▶ [Task goal] Across the listing below, how many lines include the string "false"? Reply with the number alone.

▶ [Data for the task]
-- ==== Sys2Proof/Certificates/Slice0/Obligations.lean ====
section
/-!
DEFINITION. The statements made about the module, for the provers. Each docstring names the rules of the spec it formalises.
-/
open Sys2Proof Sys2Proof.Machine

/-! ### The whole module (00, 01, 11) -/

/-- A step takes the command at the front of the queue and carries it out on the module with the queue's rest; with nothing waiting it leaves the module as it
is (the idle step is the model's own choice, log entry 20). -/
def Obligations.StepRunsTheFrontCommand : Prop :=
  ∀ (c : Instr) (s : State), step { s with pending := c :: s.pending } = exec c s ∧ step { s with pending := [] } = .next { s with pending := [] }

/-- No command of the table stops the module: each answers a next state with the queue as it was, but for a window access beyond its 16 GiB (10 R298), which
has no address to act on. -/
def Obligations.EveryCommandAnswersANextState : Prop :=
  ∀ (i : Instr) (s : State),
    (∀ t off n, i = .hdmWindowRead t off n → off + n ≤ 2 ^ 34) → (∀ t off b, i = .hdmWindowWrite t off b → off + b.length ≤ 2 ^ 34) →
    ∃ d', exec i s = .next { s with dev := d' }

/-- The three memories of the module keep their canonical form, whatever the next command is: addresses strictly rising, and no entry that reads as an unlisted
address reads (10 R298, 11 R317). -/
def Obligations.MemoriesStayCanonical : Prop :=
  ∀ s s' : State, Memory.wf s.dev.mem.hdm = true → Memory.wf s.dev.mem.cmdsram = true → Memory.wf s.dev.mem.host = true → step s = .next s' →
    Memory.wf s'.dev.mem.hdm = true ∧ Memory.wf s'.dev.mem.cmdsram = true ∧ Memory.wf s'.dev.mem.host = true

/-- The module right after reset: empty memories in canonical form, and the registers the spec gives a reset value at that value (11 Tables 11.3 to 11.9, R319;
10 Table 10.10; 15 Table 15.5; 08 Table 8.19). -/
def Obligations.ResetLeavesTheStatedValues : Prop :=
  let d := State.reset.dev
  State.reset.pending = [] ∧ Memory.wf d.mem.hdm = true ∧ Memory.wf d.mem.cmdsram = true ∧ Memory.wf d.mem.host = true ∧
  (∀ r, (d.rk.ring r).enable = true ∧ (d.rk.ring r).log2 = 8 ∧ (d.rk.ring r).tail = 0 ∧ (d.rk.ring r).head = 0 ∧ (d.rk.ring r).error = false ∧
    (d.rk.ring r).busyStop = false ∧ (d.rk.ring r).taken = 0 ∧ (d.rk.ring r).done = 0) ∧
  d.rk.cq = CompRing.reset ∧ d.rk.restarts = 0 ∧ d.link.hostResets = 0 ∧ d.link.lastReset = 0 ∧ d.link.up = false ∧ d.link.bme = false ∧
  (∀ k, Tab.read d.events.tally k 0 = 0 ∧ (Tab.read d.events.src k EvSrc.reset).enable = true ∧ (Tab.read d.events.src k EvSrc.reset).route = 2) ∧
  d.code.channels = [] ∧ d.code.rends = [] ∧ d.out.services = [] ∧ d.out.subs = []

▶ [Response box] 3